• _Task statement_
In the listing below, print exactly the lines from the first through the one that contains "Fault Refusal) (p".

[Opening Information provided section]

-- ==== Sys2Proof/Tests/Slice0.lean ====
section
/-! SUPPORT. The model's own tests: decoding of words written out from R68, the checks of WellFormed, one step per
case of 95_test_vectors.md, and for every obligation with hypotheses a state and operands that meet them. -/

open Sys2Proof Sys2Proof.Machine

namespace Sys2Proof.Tests

/-! ## Helpers -/

/-- A next state with a property. -/
def nextIs {α : Type} (o : Host.Outcome α Fault Refusal) (p : α → Bool) : Bool :=
  match o with
  | .next t => p t
  | .fault _ => false
  | .refused _ => false

theorem exists_of_nextIs {α : Type} {o : Host.Outcome α Fault Refusal} {p : α → Bool} (h : nextIs o p = true) :
    ∃ t, o = .next t ∧ p t = true := by
  cases o with
  | next t => exact ⟨t, rfl, h⟩
  | fault f => cases f
  | refused q => cases h

/-- A refusal, if that is the outcome. -/
def refusal {α : Type} (o : Host.Outcome α Fault Refusal) : Option Refusal :=
  match o with
  | .next _ => none
  | .fault _ => none
  | .refused q => some q

/-- The reset state with an image loaded (R193). -/
def image (words : List IWord) : State := (State.reset.writeWords 0 words).setBound words.length

/-- The image `words` with `pc` at an address. -/
def startAt (pc : Addr9) (words : List IWord) : State := { image words with pc := pc }

/-- Register `r` set to a byte. -/
def withReg (r : RegIdx) (b : Byte) (s : State) : State := s.setX r (.byte b)

/-- Register `r` set to an `Opaque` cell with the given bits. -/
def withOpaque (r : RegIdx) (bits : Byte) (s : State) : State := s.setX r (.opaqueText bits)

/-- A full memory whose last cell is `hi`, with `pc` there and `psize` 256 (95_test_vectors.md 2.2). -/
def atEnd (hi : Byte) : State := { (State.reset.memWrite 255 hi) with pc := 255, psize := 256 }

/-! ## Decoding: one word per row of R68, written out from its pattern -/

theorem test_decode_unknown0 : decode 0b0000_0000_0000_0000 = .unknown0 := by decide
theorem test_decode_load : decode 0b0001_0010_1000_0000 = .load 2 0x80 := by decide
theorem test_decode_loadImm : decode 0b0010_0001_1010_0011 = .loadImm 1 0xA3 := by decide
theorem test_decode_store : decode 0b0011_0001_1000_0000 = .store 1 0x80 := by decide
theorem test_decode_move : decode 0b0100_1111_0010_0011 = .move 2 3 := by decide
theorem test_decode_add : decode 0b0101_0010_0000_0001 = .add 2 0 1 := by decide
theorem test_decode_addFloat : decode 0b0110_0011_0001_0010 = .addFloat 3 1 2 := by decide
theorem test_decode_unknown7 : decode 0b0111_0001_0010_0011 = .unknown7 := by decide
theorem test_decode_unknown8 : decode 0b1000_0000_0000_0000 = .unknown8 := by decide
theorem test_decode_unknown9 : decode 0b1001_0000_0000_0000 = .unknown9 := by decide
theorem test_decode_unknownA : decode 0b1010_0000_0000_0000 = .unknownA := by decide
theorem test_decode_jumpeq : decode 0b1011_0001_0000_1000 = .jumpeq 1 0x08 := by decide
theorem test_decode_halt : decode 0b1100_1010_1011_1100 = .halt := by decide
theorem test_decode_unknownD : decode 0b1101_0000_0000_0000 = .unknownD := by decide
theorem test_decode_unknownE : decode 0b1110_0000_0000_0000 = .unknownE := by decide
theorem test_decode_unknownF : decode 0b1111_1111_1111_1111 = .unknownF := by decide

/-- R62: the opcode byte lies at the lower address; the table word numbers bit 0 at the low end. -/
theorem test_decode_bytes :
    decodeBytes [0x52, 0x01, 0xC0] = .ok (.add 2 0 1, [0xC0]) ∧ decodeTableWord 16 0x5201 = some (.add 2 0 1) := by
  decide

theorem test_decode_truncated : decodeBytes [0x52] = .error .truncated := by decide

/-- 95_test_vectors.md 2.1, the other way: canonical words. -/
theorem test_encode : encode (.move 2 3) = 0x4023 ∧ encode .halt = 0xC000 ∧ encode (.jumpeq 1 8) = 0xB108 := by
  decide

/-! ## The checks refuse an ill-formed term -/

theorem test_image_of_129_words_refused : imageWellFormed (List.replicate 129 0) = false := by
  simp [imageWellFormed]
theorem test_token_of_3_characters_refused : tokenWellFormed ['2', '1', '0'] = false := by decide
theorem test_token_with_G_refused : tokenHexadecimal ['2', '1', 'G', '3'] = false := by decide

/-- R73, V11: `21A3`, in either letter case. -/
theorem test_token_value :
    tokenWord ['2', '1', 'A', '3'] = some 0x21A3 ∧ tokenWord ['2', '1', 'a', '3'] = some 0x21A3 := by decide

/-! ## One step per case (95_test_vectors.md part 2) -/

/-- 2.3: `1280` with MEM[80] = 2A. -/
theorem test_load : nextIs (step ((image [0x1280]).memWrite 0x80 0x2A))
    (fun t => t.x 2 = .byte 0x2A ∧ t.pc = 2 ∧ t.phase = .fetching) = true := by decide

/-- 2.3: `1412` clears the tag of x[4]. -/
theorem test_load_over_opaque : nextIs (step ((withOpaque 4 0 (image [0x1412])).memWrite 0x12 0x9C))
    (fun t => t.x 4 = .byte 0x9C) = true := by decide

/-- V3 and V4. -/
theorem test_loadImm_0F : nextIs (step (image [0x2A0F])) (fun t => t.x 0xA = .byte 0x0F ∧ t.ir = 0x2A0F) = true := by
  decide
theorem test_loadImm_10 : nextIs (step (image [0x2A10])) (fun t => t.x 0xA = .byte 0x10) = true := by decide

/-- 2.3: `3180`. -/
theorem test_store : nextIs (step (withReg 1 0x2A (image [0x3180])))
    (fun t => t.byteAt 0x80 = 0x2A ∧ t.x 1 = .byte 0x2A ∧ t.pc = 2) = true := by decide

/-- 2.3: `3A02` at 2 overwrites its own first byte and is not affected. -/
theorem test_store_own_byte : nextIs (step (withReg 0xA 0xC0 (startAt 2 [0x0000, 0x3A02])))
    (fun t => t.byteAt 2 = 0xC0 ∧ t.byteAt 3 = 0x02 ∧ t.pc = 4) = true := by decide

/-- 2.3: `4F0F`, the R field ignored. -/
theorem test_move : nextIs (step (withReg 0 0x12 (image [0x4F0F])))
    (fun t => t.x 0xF = .byte 0x12 ∧ t.x 0 = .byte 0x12) = true := by decide

/-- 2.3: `4034` copies the tag and the bits. -/
theorem test_move_opaque : nextIs (step (withOpaque 3 0x5A (withReg 4 0x11 (image [0x4034]))))
    (fun t => t.x 4 = .opaqueText 0x5A ∧ t.x 3 = .opaqueText 0x5A) = true := by decide

/-- 2.4: the rows around the threshold and at the ends. -/
theorem test_aluAdd : aluAdd 0x03 0x04 = 0x07 ∧ aluAdd 0x07 0x08 = 0x0F ∧ aluAdd 0x0F 0x01 = 0x00 ∧
    aluAdd 0x09 0x08 = 0x01 ∧ aluAdd 0x1F 0x00 = 0x0F ∧ aluAdd 0xFE 0x11 = 0x0F ∧ aluAdd 0xFF 0xFF = 0x0E := by decide

/-- 2.4: `5111`, the destination both sources. -/
theorem test_add_aliased : nextIs (step (withReg 1 0x09 (image [0x5111]))) (fun t => t.x 1 = .byte 0x02) = true := by
  decide

/-- 2.5: `6312`, the register becomes `Opaque`, sources unchanged. -/
theorem test_addFloat : nextIs (step (withReg 1 0x05 (withReg 2 0x07 (image [0x6312]))))
    (fun t => (t.x 3).byte? = none ∧ t.x 1 = .byte 0x05 ∧ t.x 2 = .byte 0x07 ∧ t.pc = 2) = true := by decide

[Closing Information provided section]

• _Exercise response_
-- ==== Sys2Proof/Tests/Slice0.lean ====
section
/-! SUPPORT. The model's own tests: decoding of words written out from R68, the checks of WellFormed, one step per
case of 95_test_vectors.md, and for every obligation with hypotheses a state and operands that meet them. -/

open Sys2Proof Sys2Proof.Machine

namespace Sys2Proof.Tests

/-! ## Helpers -/

/-- A next state with a property. -/
def nextIs {α : Type} (o : Host.Outcome α Fault Refusal) (p : α → Bool) : Bool :=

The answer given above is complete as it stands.